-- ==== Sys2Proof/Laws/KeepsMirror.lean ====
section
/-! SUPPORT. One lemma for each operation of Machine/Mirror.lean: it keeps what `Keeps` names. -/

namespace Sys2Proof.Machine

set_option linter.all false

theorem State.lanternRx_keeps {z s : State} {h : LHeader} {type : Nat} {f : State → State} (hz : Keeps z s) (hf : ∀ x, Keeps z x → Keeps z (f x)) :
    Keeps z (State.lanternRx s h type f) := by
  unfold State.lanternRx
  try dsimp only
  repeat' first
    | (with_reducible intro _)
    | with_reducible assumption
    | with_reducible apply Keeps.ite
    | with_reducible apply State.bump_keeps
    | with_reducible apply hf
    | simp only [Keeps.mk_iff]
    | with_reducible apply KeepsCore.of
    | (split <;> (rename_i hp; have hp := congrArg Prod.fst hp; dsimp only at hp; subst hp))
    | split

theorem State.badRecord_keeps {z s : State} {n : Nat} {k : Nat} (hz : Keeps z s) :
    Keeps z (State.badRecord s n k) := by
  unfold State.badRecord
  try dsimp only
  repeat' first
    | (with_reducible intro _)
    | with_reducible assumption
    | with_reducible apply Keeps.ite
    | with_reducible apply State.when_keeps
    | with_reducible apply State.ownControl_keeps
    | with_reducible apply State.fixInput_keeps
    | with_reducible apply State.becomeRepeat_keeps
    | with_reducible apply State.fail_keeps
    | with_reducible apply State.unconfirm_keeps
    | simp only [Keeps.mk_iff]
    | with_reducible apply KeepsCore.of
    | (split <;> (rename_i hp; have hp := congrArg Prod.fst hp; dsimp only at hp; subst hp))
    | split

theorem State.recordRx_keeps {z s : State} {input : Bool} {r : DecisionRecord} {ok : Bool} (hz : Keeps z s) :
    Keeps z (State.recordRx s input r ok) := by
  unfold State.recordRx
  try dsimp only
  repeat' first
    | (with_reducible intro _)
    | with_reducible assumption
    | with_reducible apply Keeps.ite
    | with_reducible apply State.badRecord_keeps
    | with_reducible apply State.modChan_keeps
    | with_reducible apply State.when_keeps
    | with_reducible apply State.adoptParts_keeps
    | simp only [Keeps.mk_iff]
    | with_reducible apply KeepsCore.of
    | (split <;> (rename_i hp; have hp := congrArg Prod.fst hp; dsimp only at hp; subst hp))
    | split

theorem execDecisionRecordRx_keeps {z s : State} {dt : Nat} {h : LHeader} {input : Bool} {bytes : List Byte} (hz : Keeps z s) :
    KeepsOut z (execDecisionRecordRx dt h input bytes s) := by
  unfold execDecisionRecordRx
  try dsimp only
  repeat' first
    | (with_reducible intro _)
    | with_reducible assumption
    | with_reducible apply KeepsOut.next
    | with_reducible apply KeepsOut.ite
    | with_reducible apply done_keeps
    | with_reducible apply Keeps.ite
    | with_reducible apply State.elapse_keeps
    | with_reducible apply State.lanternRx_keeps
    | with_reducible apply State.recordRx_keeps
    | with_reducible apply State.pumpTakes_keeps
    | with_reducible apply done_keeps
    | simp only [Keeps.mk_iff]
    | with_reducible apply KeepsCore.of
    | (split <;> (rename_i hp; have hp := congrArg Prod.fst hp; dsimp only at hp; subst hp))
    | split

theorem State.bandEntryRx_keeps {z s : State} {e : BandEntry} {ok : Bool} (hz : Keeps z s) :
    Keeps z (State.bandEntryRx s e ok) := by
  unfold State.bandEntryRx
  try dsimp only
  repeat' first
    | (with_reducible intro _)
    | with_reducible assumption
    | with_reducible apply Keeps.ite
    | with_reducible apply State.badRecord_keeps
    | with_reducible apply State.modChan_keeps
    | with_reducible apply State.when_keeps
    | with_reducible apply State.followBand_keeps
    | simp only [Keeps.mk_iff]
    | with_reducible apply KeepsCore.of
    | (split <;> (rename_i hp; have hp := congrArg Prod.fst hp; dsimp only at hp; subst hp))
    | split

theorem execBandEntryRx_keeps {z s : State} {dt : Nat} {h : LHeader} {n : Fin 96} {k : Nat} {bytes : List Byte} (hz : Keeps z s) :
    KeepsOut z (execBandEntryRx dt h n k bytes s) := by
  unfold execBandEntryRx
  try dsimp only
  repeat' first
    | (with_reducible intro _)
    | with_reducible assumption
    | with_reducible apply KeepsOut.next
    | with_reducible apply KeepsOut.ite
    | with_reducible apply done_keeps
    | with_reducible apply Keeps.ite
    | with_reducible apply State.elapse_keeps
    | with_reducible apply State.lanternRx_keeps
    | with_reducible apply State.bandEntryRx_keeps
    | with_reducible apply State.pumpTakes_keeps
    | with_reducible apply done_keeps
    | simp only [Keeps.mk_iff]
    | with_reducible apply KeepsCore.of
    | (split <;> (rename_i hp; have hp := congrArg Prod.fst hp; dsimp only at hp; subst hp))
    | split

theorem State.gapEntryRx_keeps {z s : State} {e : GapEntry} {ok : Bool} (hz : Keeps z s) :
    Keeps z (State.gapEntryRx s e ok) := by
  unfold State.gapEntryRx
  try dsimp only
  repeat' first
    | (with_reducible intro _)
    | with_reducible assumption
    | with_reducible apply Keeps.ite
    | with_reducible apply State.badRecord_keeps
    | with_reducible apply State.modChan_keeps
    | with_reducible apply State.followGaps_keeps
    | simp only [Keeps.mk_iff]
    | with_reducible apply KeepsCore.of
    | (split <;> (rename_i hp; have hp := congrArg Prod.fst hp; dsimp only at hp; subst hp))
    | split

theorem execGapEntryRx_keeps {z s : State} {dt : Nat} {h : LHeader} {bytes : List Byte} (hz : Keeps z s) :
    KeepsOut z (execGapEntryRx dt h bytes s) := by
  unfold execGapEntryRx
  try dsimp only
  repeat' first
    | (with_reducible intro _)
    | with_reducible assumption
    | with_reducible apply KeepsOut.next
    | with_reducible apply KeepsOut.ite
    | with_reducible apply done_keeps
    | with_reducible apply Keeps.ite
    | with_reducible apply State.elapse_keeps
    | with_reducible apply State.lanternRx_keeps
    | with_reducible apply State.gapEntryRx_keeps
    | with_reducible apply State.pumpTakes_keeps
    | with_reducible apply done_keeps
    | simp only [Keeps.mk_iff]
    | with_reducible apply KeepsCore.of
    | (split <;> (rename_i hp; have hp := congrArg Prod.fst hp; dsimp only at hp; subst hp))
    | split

_ _ _

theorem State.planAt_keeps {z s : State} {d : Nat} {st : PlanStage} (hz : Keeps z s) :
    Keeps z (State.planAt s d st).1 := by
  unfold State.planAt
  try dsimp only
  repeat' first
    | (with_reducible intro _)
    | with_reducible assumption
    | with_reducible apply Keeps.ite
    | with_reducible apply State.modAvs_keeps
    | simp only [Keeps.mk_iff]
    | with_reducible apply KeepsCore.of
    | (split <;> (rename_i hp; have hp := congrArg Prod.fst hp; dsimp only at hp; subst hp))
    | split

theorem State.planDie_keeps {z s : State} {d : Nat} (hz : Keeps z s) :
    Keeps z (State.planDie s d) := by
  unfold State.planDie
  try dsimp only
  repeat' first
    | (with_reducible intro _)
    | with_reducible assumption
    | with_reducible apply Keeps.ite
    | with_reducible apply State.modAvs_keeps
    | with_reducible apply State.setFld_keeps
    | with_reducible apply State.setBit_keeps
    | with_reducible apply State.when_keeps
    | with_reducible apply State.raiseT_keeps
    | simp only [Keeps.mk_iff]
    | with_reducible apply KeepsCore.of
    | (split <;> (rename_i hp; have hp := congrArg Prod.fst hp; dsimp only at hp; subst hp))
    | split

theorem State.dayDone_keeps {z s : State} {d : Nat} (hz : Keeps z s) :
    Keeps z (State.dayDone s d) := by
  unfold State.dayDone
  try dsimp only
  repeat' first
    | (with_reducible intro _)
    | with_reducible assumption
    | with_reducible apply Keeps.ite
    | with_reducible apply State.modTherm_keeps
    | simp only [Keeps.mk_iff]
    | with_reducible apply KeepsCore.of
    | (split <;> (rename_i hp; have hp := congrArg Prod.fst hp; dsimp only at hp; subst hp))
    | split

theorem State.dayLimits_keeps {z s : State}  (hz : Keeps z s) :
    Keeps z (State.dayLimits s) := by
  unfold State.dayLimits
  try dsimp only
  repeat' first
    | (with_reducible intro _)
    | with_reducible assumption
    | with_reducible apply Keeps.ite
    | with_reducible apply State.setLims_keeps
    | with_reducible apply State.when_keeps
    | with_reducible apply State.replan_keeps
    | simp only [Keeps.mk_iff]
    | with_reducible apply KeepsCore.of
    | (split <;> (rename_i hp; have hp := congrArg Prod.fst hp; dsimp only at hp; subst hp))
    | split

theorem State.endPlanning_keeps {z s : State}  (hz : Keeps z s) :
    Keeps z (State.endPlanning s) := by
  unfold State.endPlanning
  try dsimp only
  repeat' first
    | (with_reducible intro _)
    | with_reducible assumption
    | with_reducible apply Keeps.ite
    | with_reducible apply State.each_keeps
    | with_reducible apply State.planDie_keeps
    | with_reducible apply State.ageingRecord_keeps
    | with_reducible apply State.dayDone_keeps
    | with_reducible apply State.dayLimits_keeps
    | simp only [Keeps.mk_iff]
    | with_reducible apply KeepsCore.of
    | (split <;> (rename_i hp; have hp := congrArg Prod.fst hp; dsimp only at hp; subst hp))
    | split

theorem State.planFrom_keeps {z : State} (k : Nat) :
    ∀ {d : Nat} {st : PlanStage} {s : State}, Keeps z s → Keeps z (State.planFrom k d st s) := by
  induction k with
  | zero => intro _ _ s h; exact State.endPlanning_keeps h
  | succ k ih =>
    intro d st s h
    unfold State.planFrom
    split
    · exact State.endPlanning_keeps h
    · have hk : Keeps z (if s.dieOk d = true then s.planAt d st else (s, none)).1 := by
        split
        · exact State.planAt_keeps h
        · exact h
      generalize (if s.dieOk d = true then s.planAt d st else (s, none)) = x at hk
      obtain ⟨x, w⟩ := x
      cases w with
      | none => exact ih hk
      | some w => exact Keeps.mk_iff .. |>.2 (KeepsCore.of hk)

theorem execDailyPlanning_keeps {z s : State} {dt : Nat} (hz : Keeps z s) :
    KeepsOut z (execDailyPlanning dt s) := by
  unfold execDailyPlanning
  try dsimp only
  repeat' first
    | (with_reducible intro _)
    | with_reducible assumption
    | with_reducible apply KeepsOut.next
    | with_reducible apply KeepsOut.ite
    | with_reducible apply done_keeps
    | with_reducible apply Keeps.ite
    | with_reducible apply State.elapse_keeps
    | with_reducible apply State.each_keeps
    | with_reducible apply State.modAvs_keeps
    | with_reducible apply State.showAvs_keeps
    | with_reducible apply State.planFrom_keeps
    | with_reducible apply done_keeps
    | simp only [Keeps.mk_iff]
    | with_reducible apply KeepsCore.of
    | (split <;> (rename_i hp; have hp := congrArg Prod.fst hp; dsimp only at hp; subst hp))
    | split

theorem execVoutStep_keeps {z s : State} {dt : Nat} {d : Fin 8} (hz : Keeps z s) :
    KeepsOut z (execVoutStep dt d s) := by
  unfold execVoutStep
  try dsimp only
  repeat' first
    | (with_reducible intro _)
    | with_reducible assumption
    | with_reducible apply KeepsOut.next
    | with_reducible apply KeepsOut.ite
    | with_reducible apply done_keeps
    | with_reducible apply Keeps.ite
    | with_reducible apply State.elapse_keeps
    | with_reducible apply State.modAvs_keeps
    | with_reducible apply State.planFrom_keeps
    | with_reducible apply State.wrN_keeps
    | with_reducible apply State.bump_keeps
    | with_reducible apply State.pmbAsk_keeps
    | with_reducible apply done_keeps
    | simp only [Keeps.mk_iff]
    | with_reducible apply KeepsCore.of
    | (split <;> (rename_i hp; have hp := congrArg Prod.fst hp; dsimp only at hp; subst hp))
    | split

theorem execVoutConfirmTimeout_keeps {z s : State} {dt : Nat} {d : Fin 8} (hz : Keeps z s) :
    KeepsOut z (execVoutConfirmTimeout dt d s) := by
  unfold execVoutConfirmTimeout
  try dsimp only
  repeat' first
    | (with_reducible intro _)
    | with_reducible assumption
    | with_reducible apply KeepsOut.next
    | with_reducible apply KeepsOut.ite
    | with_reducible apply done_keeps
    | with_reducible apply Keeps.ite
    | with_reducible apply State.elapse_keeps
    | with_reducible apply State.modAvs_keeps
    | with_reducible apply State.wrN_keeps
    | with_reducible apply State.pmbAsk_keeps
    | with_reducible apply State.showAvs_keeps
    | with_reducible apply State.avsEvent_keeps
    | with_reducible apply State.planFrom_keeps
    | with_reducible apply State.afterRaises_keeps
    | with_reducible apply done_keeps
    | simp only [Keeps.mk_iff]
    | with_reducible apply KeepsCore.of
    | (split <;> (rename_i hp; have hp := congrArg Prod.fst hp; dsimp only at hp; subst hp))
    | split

_ _ _

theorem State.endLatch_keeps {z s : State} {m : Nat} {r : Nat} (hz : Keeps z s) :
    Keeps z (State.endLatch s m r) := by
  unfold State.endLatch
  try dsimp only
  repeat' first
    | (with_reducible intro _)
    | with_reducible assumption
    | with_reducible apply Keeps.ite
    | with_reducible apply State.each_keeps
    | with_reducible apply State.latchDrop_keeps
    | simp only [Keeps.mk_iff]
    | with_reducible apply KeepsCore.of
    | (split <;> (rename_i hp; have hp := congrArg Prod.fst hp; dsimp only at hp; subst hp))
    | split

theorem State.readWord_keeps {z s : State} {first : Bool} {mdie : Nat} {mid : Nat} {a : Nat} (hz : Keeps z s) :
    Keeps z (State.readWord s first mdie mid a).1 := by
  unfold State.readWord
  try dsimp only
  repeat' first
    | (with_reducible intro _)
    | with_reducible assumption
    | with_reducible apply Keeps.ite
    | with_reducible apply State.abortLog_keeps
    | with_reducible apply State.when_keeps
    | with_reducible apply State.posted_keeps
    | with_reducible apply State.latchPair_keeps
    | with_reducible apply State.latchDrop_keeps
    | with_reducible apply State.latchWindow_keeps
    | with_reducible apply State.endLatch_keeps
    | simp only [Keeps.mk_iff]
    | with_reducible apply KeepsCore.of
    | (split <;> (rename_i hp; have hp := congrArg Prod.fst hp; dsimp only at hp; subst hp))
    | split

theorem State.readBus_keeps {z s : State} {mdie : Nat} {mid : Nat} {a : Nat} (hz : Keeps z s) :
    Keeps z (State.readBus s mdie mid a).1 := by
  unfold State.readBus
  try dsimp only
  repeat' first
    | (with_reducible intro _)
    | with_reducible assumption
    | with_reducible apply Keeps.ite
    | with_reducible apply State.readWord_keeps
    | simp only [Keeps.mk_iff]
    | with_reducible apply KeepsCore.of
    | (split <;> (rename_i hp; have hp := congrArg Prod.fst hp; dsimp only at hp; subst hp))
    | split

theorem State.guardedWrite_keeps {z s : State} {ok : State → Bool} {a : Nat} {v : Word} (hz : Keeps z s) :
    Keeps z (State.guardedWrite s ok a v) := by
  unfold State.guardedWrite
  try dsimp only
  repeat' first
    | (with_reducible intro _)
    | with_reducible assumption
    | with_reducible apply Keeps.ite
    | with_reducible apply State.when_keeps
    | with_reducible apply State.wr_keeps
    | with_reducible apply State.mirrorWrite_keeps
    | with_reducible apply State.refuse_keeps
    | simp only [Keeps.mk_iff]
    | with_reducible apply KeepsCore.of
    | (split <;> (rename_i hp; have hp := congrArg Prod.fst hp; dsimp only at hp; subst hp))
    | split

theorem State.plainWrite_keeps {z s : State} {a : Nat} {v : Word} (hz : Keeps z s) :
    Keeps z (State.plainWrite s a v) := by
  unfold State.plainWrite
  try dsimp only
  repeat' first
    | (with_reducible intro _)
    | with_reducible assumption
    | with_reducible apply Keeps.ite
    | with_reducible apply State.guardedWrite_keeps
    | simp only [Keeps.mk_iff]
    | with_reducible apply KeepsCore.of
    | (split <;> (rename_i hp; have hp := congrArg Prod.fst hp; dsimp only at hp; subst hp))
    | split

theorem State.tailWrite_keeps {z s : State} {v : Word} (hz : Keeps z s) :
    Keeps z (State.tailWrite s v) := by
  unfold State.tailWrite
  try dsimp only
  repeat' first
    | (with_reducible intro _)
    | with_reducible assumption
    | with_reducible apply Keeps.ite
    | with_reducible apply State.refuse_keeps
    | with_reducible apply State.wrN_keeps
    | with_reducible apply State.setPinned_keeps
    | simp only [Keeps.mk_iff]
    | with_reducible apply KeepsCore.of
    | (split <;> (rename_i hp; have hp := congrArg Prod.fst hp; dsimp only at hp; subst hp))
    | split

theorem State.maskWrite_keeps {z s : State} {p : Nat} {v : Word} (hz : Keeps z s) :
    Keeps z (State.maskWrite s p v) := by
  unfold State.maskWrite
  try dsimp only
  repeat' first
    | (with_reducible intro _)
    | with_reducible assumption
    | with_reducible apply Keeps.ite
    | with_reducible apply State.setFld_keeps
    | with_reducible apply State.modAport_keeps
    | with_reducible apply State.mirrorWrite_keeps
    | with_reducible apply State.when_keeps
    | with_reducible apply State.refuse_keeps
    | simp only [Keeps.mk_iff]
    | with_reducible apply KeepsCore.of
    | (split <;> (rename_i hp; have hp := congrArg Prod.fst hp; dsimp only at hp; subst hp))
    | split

_ _ _

Exercise requirements:
Reply with the number of lines in the data above that contain "bytes", and with nothing else.

Output for this task:
6